***This was the last post I wrote on thegfgf.com.***
Once upon a time, I wrote a food blog about dieting. On the surface, it wasn’t really about dieting – I certainly didn’t mean for it to be. But there was a particular crowd of bloggers who I wanted to run with and tried to emulate, and their blogs were (are) about dieting. So in my head, if I just ate a little healthier, and a little less every day, eventually my blog might look like theirs and maybe over time I could be the author of a popular healthy living blog, too.
The blog I’m talking about is, of course, the gf-gf. The reason that I haven’t been writing lately is that those healthy eating intentions backfired. The more I told myself “just a little healthier, just a little less,” the more I wanted to eat, well, more!
I’m back with this update today, because for the past few months, I’ve been conducting an experiment. Here’s the gist …
The problem: why am I having these uncontrollable cravings, and why is it that when I tell myself to eat less, I want more food?
The hypothesis: It could be that I’m not eating enough in general, and not eating enough of the foods I really want and like.
The experiment: Over the past couple of months, I’ve been eating two or three meals a day (usually three) of lots of real food. Only things that I like. And most importantly, all those things that I told myself I “shouldn’t” eat because they didn’t fit my healthy meal mindset.
For the first week or two, I dove happily into my favorite foods that I hadn’t allowed myself to eat for … years, in some cases. Mashed potatoes, cheese, French dip sandwiches, and lots and lots of ice cream. The things I craved usually fell into one of two categories: foods I hadn’t eaten due to years of diets (vegetarian, vegan, and all the different variations of low carb-ing); or things my mom cooked when I was growing up.
After those couple of weeks, my cravings started to die down, and I found myself eating many of my regular staples: hummus and eggs and carrots and oatmeal. I made sure to eat enough that I was physically and mentally satisfied after every meal. I didn’t snack much between meals, and I (mostly) limited myself to one dessert per day, usually after dinner.
Oh, and those two meal days that I mentioned – I’m not talking two regular sized meals. I knew that if I was eating less often, I’d need to eat more calories when I did eat (about 1000!) to tide me over until the next meal. I often ate in multiple courses, so I might have a brunch of cheesy scrambled eggs with bacon and then a big bowl of buttery popcorn. Then, I’d go about my day and live my life and not think about food for a while. Dinner would be 7-8 hours later, and would be equally large, say a hamburger with salad and fries, and ice cream for dessert.

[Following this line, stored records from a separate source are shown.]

/-! `refreshIntent` changes the map, and only its intents (R46, R49). -/

@[simp] theorem State.refreshIntent_pending (s : State) : (s.refreshIntent).pending = s.pending := by
  dsimp only [State.refreshIntent]
@[simp] theorem State.refreshIntent_free (s : State) : (s.refreshIntent).free = s.free := by
  dsimp only [State.refreshIntent]
@[simp] theorem State.refreshIntent_rstnLow (s : State) : (s.refreshIntent).rstnLow = s.rstnLow := by
  dsimp only [State.refreshIntent]
@[simp] theorem State.refreshIntent_tsync (s : State) : (s.refreshIntent).tsync = s.tsync := by
  dsimp only [State.refreshIntent]
@[simp] theorem State.refreshIntent_cueOut (s : State) : (s.refreshIntent).cueOut = s.cueOut := by
  dsimp only [State.refreshIntent]
@[simp] theorem State.refreshIntent_drive (s : State) : (s.refreshIntent).drive = s.drive := by
  dsimp only [State.refreshIntent]
@[simp] theorem State.refreshIntent_timer (s : State) : (s.refreshIntent).timer = s.timer := by
  dsimp only [State.refreshIntent]
@[simp] theorem State.refreshIntent_aligned (s : State) : (s.refreshIntent).aligned = s.aligned := by
  dsimp only [State.refreshIntent]
@[simp] theorem State.refreshIntent_index (s : State) : (s.refreshIntent).index = s.index := by
  dsimp only [State.refreshIntent]
@[simp] theorem State.refreshIntent_bootstrap (s : State) : (s.refreshIntent).bootstrap = s.bootstrap := by
  dsimp only [State.refreshIntent]
@[simp] theorem State.refreshIntent_frame (s : State) : (s.refreshIntent).frame = s.frame := by
  dsimp only [State.refreshIntent]
@[simp] theorem State.refreshIntent_vetoOwed (s : State) : (s.refreshIntent).vetoOwed = s.vetoOwed := by
  dsimp only [State.refreshIntent]
@[simp] theorem State.refreshIntent_membership (s : State) : (s.refreshIntent).membership = s.membership := by
  dsimp only [State.refreshIntent]
@[simp] theorem State.refreshIntent_refusalReason (s : State) : (s.refreshIntent).refusalReason = s.refusalReason := by
  dsimp only [State.refreshIntent]
@[simp] theorem State.refreshIntent_profileFault (s : State) : (s.refreshIntent).profileFault = s.profileFault := by
  dsimp only [State.refreshIntent]
@[simp] theorem State.refreshIntent_faultStream (s : State) : (s.refreshIntent).faultStream = s.faultStream := by
  dsimp only [State.refreshIntent]
@[simp] theorem State.refreshIntent_number (s : State) : (s.refreshIntent).number = s.number := by
  dsimp only [State.refreshIntent]
@[simp] theorem State.refreshIntent_cycle (s : State) : (s.refreshIntent).cycle = s.cycle := by
  dsimp only [State.refreshIntent]
@[simp] theorem State.refreshIntent_damageCount (s : State) : (s.refreshIntent).damageCount = s.damageCount := by
  dsimp only [State.refreshIntent]
@[simp] theorem State.refreshIntent_joinAttempts (s : State) : (s.refreshIntent).joinAttempts = s.joinAttempts := by
  dsimp only [State.refreshIntent]
@[simp] theorem State.refreshIntent_censusRun (s : State) : (s.refreshIntent).censusRun = s.censusRun := by
  dsimp only [State.refreshIntent]
@[simp] theorem State.refreshIntent_joinWord (s : State) : (s.refreshIntent).joinWord = s.joinWord := by
  dsimp only [State.refreshIntent]
@[simp] theorem State.refreshIntent_standing (s : State) : (s.refreshIntent).standing = s.standing := by
  dsimp only [State.refreshIntent]
@[simp] theorem State.refreshIntent_peers (s : State) : (s.refreshIntent).peers = s.peers := by
  dsimp only [State.refreshIntent]
@[simp] theorem State.refreshIntent_openQueue (s : State) : (s.refreshIntent).openQueue = s.openQueue := by
  dsimp only [State.refreshIntent]
@[simp] theorem State.refreshIntent_wins (s : State) : (s.refreshIntent).wins = s.wins := by
  dsimp only [State.refreshIntent]
@[simp] theorem State.refreshIntent_chosenBid (s : State) : (s.refreshIntent).chosenBid = s.chosenBid := by
  dsimp only [State.refreshIntent]
@[simp] theorem State.refreshIntent_bidDriven (s : State) : (s.refreshIntent).bidDriven = s.bidDriven := by
  dsimp only [State.refreshIntent]
@[simp] theorem State.refreshIntent_streams (s : State) : (s.refreshIntent).streams = s.streams := by
  dsimp only [State.refreshIntent]
@[simp] theorem State.refreshIntent_cuePending (s : State) : (s.refreshIntent).cuePending = s.cuePending := by
  dsimp only [State.refreshIntent]
@[simp] theorem State.refreshIntent_cueForward (s : State) : (s.refreshIntent).cueForward = s.cueForward := by
  dsimp only [State.refreshIntent]
@[simp] theorem State.refreshIntent_profileAddress (s : State) : (s.refreshIntent).profileAddress = s.profileAddress := by
  dsimp only [State.refreshIntent]
@[simp] theorem State.refreshIntent_fetched (s : State) : (s.refreshIntent).fetched = s.fetched := by
  dsimp only [State.refreshIntent]
@[simp] theorem State.refreshIntent_portServing (s : State) : (s.refreshIntent).portServing = s.portServing := by
  dsimp only [State.refreshIntent]
@[simp] theorem State.refreshIntent_portLast (s : State) : (s.refreshIntent).portLast = s.portLast := by
  dsimp only [State.refreshIntent]
@[simp] theorem State.refreshIntent_command (s : State) : (s.refreshIntent).command = s.command := by
  dsimp only [State.refreshIntent]
@[simp] theorem State.refreshIntent_rejected (s : State) : (s.refreshIntent).rejected = s.rejected := by
  dsimp only [State.refreshIntent]
@[simp] theorem State.refreshIntent_lastResult (s : State) : (s.refreshIntent).lastResult = s.lastResult := by
  dsimp only [State.refreshIntent]
@[simp] theorem State.refreshIntent_commandArgument (s : State) : (s.refreshIntent).commandArgument = s.commandArgument := by
  dsimp only [State.refreshIntent]
@[simp] theorem State.refreshIntent_events (s : State) : (s.refreshIntent).events = s.events := by
  dsimp only [State.refreshIntent]
@[simp] theorem State.refreshIntent_eventEnable (s : State) : (s.refreshIntent).eventEnable = s.eventEnable := by
  dsimp only [State.refreshIntent]
@[simp] theorem State.refreshIntent_streamEventEnable (s : State) : (s.refreshIntent).streamEventEnable = s.streamEventEnable := by
  dsimp only [State.refreshIntent]
@[simp] theorem State.refreshIntent_capture (s : State) : (s.refreshIntent).capture = s.capture := by
  dsimp only [State.refreshIntent]
@[simp] theorem State.refreshIntent_readData (s : State) : (s.refreshIntent).readData = s.readData := by
  dsimp only [State.refreshIntent]
@[simp] theorem State.refreshIntent_hostWrite (s : State) : (s.refreshIntent).hostWrite = s.hostWrite := by
  dsimp only [State.refreshIntent]

/-! `settleAll` changes the map (R38, R39). -/

@[simp] theorem State.settleAll_pending (s : State) (veto : Bool) : (s.settleAll veto).pending = s.pending := by
  dsimp only [State.settleAll]
@[simp] theorem State.settleAll_free (s : State) (veto : Bool) : (s.settleAll veto).free = s.free := by
  dsimp only [State.settleAll]
@[simp] theorem State.settleAll_rstnLow (s : State) (veto : Bool) : (s.settleAll veto).rstnLow = s.rstnLow := by
  dsimp only [State.settleAll]
@[simp] theorem State.settleAll_tsync (s : State) (veto : Bool) : (s.settleAll veto).tsync = s.tsync := by
  dsimp only [State.settleAll]
@[simp] theorem State.settleAll_cueOut (s : State) (veto : Bool) : (s.settleAll veto).cueOut = s.cueOut := by
  dsimp only [State.settleAll]
@[simp] theorem State.settleAll_drive (s : State) (veto : Bool) : (s.settleAll veto).drive = s.drive := by
  dsimp only [State.settleAll]
@[simp] theorem State.settleAll_timer (s : State) (veto : Bool) : (s.settleAll veto).timer = s.timer := by
  dsimp only [State.settleAll]
@[simp] theorem State.settleAll_aligned (s : State) (veto : Bool) : (s.settleAll veto).aligned = s.aligned := by
  dsimp only [State.settleAll]
@[simp] theorem State.settleAll_index (s : State) (veto : Bool) : (s.settleAll veto).index = s.index := by
  dsimp only [State.settleAll]
@[simp] theorem State.settleAll_bootstrap (s : State) (veto : Bool) : (s.settleAll veto).bootstrap = s.bootstrap := by
  dsimp only [State.settleAll]
@[simp] theorem State.settleAll_frame (s : State) (veto : Bool) : (s.settleAll veto).frame = s.frame := by
  dsimp only [State.settleAll]
@[simp] theorem State.settleAll_vetoOwed (s : State) (veto : Bool) : (s.settleAll veto).vetoOwed = s.vetoOwed := by
  dsimp only [State.settleAll]
@[simp] theorem State.settleAll_membership (s : State) (veto : Bool) : (s.settleAll veto).membership = s.membership := by
  dsimp only [State.settleAll]
@[simp] theorem State.settleAll_refusalReason (s : State) (veto : Bool) : (s.settleAll veto).refusalReason = s.refusalReason := by
  dsimp only [State.settleAll]
@[simp] theorem State.settleAll_profileFault (s : State) (veto : Bool) : (s.settleAll veto).profileFault = s.profileFault := by
  dsimp only [State.settleAll]
@[simp] theorem State.settleAll_faultStream (s : State) (veto : Bool) : (s.settleAll veto).faultStream = s.faultStream := by
  dsimp only [State.settleAll]
@[simp] theorem State.settleAll_number (s : State) (veto : Bool) : (s.settleAll veto).number = s.number := by
  dsimp only [State.settleAll]
@[simp] theorem State.settleAll_cycle (s : State) (veto : Bool) : (s.settleAll veto).cycle = s.cycle := by
  dsimp only [State.settleAll]
@[simp] theorem State.settleAll_damageCount (s : State) (veto : Bool) : (s.settleAll veto).damageCount = s.damageCount := by
  dsimp only [State.settleAll]
@[simp] theorem State.settleAll_joinAttempts (s : State) (veto : Bool) : (s.settleAll veto).joinAttempts = s.joinAttempts := by
  dsimp only [State.settleAll]
@[simp] theorem State.settleAll_censusRun (s : State) (veto : Bool) : (s.settleAll veto).censusRun = s.censusRun := by
  dsimp only [State.settleAll]
@[simp] theorem State.settleAll_joinWord (s : State) (veto : Bool) : (s.settleAll veto).joinWord = s.joinWord := by
  dsimp only [State.settleAll]
@[simp] theorem State.settleAll_standing (s : State) (veto : Bool) : (s.settleAll veto).standing = s.standing := by
  dsimp only [State.settleAll]
@[simp] theorem State.settleAll_peers (s : State) (veto : Bool) : (s.settleAll veto).peers = s.peers := by
  dsimp only [State.settleAll]
@[simp] theorem State.settleAll_openQueue (s : State) (veto : Bool) : (s.settleAll veto).openQueue = s.openQueue := by
  dsimp only [State.settleAll]
@[simp] theorem State.settleAll_wins (s : State) (veto : Bool) : (s.settleAll veto).wins = s.wins := by
  dsimp only [State.settleAll]
@[simp] theorem State.settleAll_chosenBid (s : State) (veto : Bool) : (s.settleAll veto).chosenBid = s.chosenBid := by
  dsimp only [State.settleAll]
@[simp] theorem State.settleAll_bidDriven (s : State) (veto : Bool) : (s.settleAll veto).bidDriven = s.bidDriven := by
  dsimp only [State.settleAll]
@[simp] theorem State.settleAll_streams (s : State) (veto : Bool) : (s.settleAll veto).streams = s.streams := by
  dsimp only [State.settleAll]
@[simp] theorem State.settleAll_cuePending (s : State) (veto : Bool) : (s.settleAll veto).cuePending = s.cuePending := by
  dsimp only [State.settleAll]
@[simp] theorem State.settleAll_cueForward (s : State) (veto : Bool) : (s.settleAll veto).cueForward = s.cueForward := by
  dsimp only [State.settleAll]
@[simp] theorem State.settleAll_profileAddress (s : State) (veto : Bool) : (s.settleAll veto).profileAddress = s.profileAddress := by
  dsimp only [State.settleAll]
@[simp] theorem State.settleAll_fetched (s : State) (veto : Bool) : (s.settleAll veto).fetched = s.fetched := by
  dsimp only [State.settleAll]
@[simp] theorem State.settleAll_portServing (s : State) (veto : Bool) : (s.settleAll veto).portServing = s.portServing := by
  dsimp only [State.settleAll]
@[simp] theorem State.settleAll_portLast (s : State) (veto : Bool) : (s.settleAll veto).portLast = s.portLast := by
  dsimp only [State.settleAll]
@[simp] theorem State.settleAll_command (s : State) (veto : Bool) : (s.settleAll veto).command = s.command := by
  dsimp only [State.settleAll]
@[simp] theorem State.settleAll_rejected (s : State) (veto : Bool) : (s.settleAll veto).rejected = s.rejected := by
  dsimp only [State.settleAll]
@[simp] theorem State.settleAll_lastResult (s : State) (veto : Bool) : (s.settleAll veto).lastResult = s.lastResult := by
  dsimp only [State.settleAll]
@[simp] theorem State.settleAll_commandArgument (s : State) (veto : Bool) : (s.settleAll veto).commandArgument = s.commandArgument := by
  dsimp only [State.settleAll]
@[simp] theorem State.settleAll_events (s : State) (veto : Bool) : (s.settleAll veto).events = s.events := by
  dsimp only [State.settleAll]
@[simp] theorem State.settleAll_eventEnable (s : State) (veto : Bool) : (s.settleAll veto).eventEnable = s.eventEnable := by
  dsimp only [State.settleAll]
@[simp] theorem State.settleAll_streamEventEnable (s : State) (veto : Bool) : (s.settleAll veto).streamEventEnable = s.streamEventEnable := by
  dsimp only [State.settleAll]
@[simp] theorem State.settleAll_capture (s : State) (veto : Bool) : (s.settleAll veto).capture = s.capture := by
  dsimp only [State.settleAll]
@[simp] theorem State.settleAll_readData (s : State) (veto : Bool) : (s.settleAll veto).readData = s.readData := by
  dsimp only [State.settleAll]
@[simp] theorem State.settleAll_hostWrite (s : State) (veto : Bool) : (s.settleAll veto).hostWrite = s.hostWrite := by
  dsimp only [State.settleAll]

The conclusion? Well, I feel saner and less anxious about food than I can remember feeling. I have a pretty comfortable routine of eating satisfying meals. When we have friends coming over and decide to have nachos for dinner, I don’t freak out about the chips and cheese not jiving with my “healthy eating plan.” I just eat. It’s only food, and it’s nowhere near as important as enjoying my friends’ company.
So the only thing left to figure out is what to do with this little blog of mine. It’s been almost two years since I began blogging here, and in that time, well, my whole life has changed. The gf-gf documents the seven months I spent in massage school, the time I fell in love with world travel, and has seen my relationship with Joel grow from boyfriend and girlfriend to soon-to-be husband and wife. But I’m ready to move forward.

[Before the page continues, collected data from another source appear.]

-- ==== Sys2Proof/Laws/Tables.lean ====
section
/-! SUPPORT. One entry of a changed table, and the choice of a slot or a candidate from a list. -/

namespace Sys2Proof.Machine

/-! ### One entry of a changed table -/

@[simp] theorem tabulate_get {α β : Type} {n : Nat} (f : Fin n → α → β) (v : Vector α n) (i : Nat)
    (h : i < n) : (tabulate f v)[i] = f ⟨i, h⟩ v[i] := by simp [tabulate]

/-- A change of every stream, seen at one stream. -/
@[simp] theorem State.mapStreams_get (s : State) (f : Fin 16 → Stream → Stream) (i : Nat)
    (h : i < 16) : (s.mapStreams f).streams[i] = (s.streams[i]).map (f ⟨i, h⟩) := by
  simp [State.mapStreams]

/-- A change of one stream, seen at that stream. -/
theorem State.onStream_get_self (s : State) (n : Fin 16) (f : Stream → Stream) :
    (s.onStream n f).streams[n] = (s.streams[n]).map f := by simp [State.onStream]

/-- A change of one stream, seen at another. -/
theorem State.onStream_get_other (s : State) (n m : Fin 16) (f : Stream → Stream) (h : m ≠ n) :
    (s.onStream n f).streams[m] = s.streams[m] := by
  have : n.val ≠ m.val := fun e => h (Fin.ext e.symm)
  simp [State.onStream, Vector.getElem_set_ne, this]

@[simp] theorem mapEntries_get (f : Fin 24 → Entry → Entry) (slots : Vector Slot 24) (i : Nat)
    (h : i < 24) : (mapEntries f slots)[i] = { slots[i] with entry := f ⟨i, h⟩ slots[i].entry } := by
  simp [mapEntries]

/-! ### Indices that meet a condition -/

@[simp] theorem mem_indicesWhere {n : Nat} (p : Fin n → Bool) (i : Fin n) :
    i ∈ indicesWhere p ↔ p i = true := by simp [indicesWhere]

/-- The indices come in ascending order. -/
theorem indicesWhere_ascending {n : Nat} (p : Fin n → Bool) :
    (indicesWhere p).Pairwise (· < ·) := List.Pairwise.filter _ (List.pairwise_lt_finRange n)

/-- No index meets the condition exactly when the list is empty. -/
theorem indicesWhere_eq_nil {n : Nat} (p : Fin n → Bool) :
    indicesWhere p = [] ↔ ∀ i, p i = false := by
  simp [indicesWhere, List.filter_eq_nil_iff]

/-- The first index of an ascending list is the least. -/
theorem indicesWhere_head {n : Nat} (p : Fin n → Bool) (i : Fin n) (hp : p i = true)
    (least : ∀ j, j < i → p j = false) : (indicesWhere p).head? = some i := by
  cases hl : indicesWhere p with
  | nil => simp [indicesWhere_eq_nil] at hl; simp [hl i] at hp
  | cons a t =>
    have ha : p a = true := by rw [← mem_indicesWhere p a, hl]; simp
    have hi : i ∈ a :: t := by rw [← hl]; simpa using hp
    have asc := indicesWhere_ascending p
    rw [hl] at asc
    rcases List.mem_cons.1 hi with rfl | ht
    · rfl
    · have := least a (List.rel_of_pairwise_cons asc ht)
      simp [ha] at this

/-! ### The best of a list -/

theorem bestBy_eq_none {α : Type} (r : α → Nat) (l : List α) : bestBy r l = none ↔ l = [] := by
  cases l with
  | nil => simp [bestBy]
  | cons a t => simp [bestBy]; split <;> [simp; (split <;> simp)]

theorem bestBy_mem {α : Type} (r : α → Nat) (l : List α) (a : α) (h : bestBy r l = some a) :
    a ∈ l := by
  induction l generalizing a with
  | nil => simp [bestBy] at h
  | cons b t ih =>
    unfold bestBy at h
    cases hb : bestBy r t with
    | none => simp [hb] at h; simp [h]
    | some c => simp [hb] at h; split at h <;> simp at h <;> subst h <;> simp [ih _ hb]

/-- Nothing in the list ranks above the best. -/
theorem bestBy_ge {α : Type} (r : α → Nat) (l : List α) (a : α) (h : bestBy r l = some a) :
    ∀ x ∈ l, r x ≤ r a := by
  induction l generalizing a with
  | nil => simp
  | cons b t ih =>
    unfold bestBy at h
    cases hb : bestBy r t with
    | none =>
      have : t = [] := (bestBy_eq_none r t).1 hb
      simp [hb] at h; subst h; simp [this]
    | some c =>
      simp [hb] at h
      have := ih _ hb
      split at h <;> simp at h <;> subst h <;> intro x hx <;>
        rcases List.mem_cons.1 hx with rfl | hx <;>
        [omega; (have := this _ hx; omega); omega; exact this _ hx]

/-- Of those that rank highest the best is the one that comes first. -/
theorem bestBy_first {α : Type} (r : α → Nat) (R : α → α → Prop) (l : List α)
    (hl : l.Pairwise R) (a : α) (h : bestBy r l = some a) : ∀ x ∈ l, r x = r a → x = a ∨ R a x := by
  induction l generalizing a with
  | nil => simp
  | cons b t ih =>
    unfold bestBy at h
    cases hb : bestBy r t with
    | none => simp [(bestBy_eq_none _ _).1 hb]; simp [hb] at h; subst h; simp
    | some c =>
      simp [hb] at h
      split at h <;> simp at h <;> subst h <;> intro x hx hr <;>
        rcases List.mem_cons.1 hx with rfl | hx
      · simp
      · exact Or.inr (List.rel_of_pairwise_cons hl hx)
      · omega
      · exact ih (List.Pairwise.of_cons hl) _ hb x hx hr

end Sys2Proof.Machine
end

I’ve bought a new domain, and I’m slowly setting up shop there. A few posts from this blog (notably, those from my trips to Italy and South Africa) will transfer over, but I’ll delete many that I don’t think are a reflection of my new food philosophy.
There’ll still be food pictures and occasionally recipes in my new space, but it won’t be anywhere near as narrowly focused. I want it to document more of my life, and less of what I ate. I’ll post here again when the new site is up and running.
In the meantime, thanks to all for reading, for your encouragement and kindness over the past couple of years.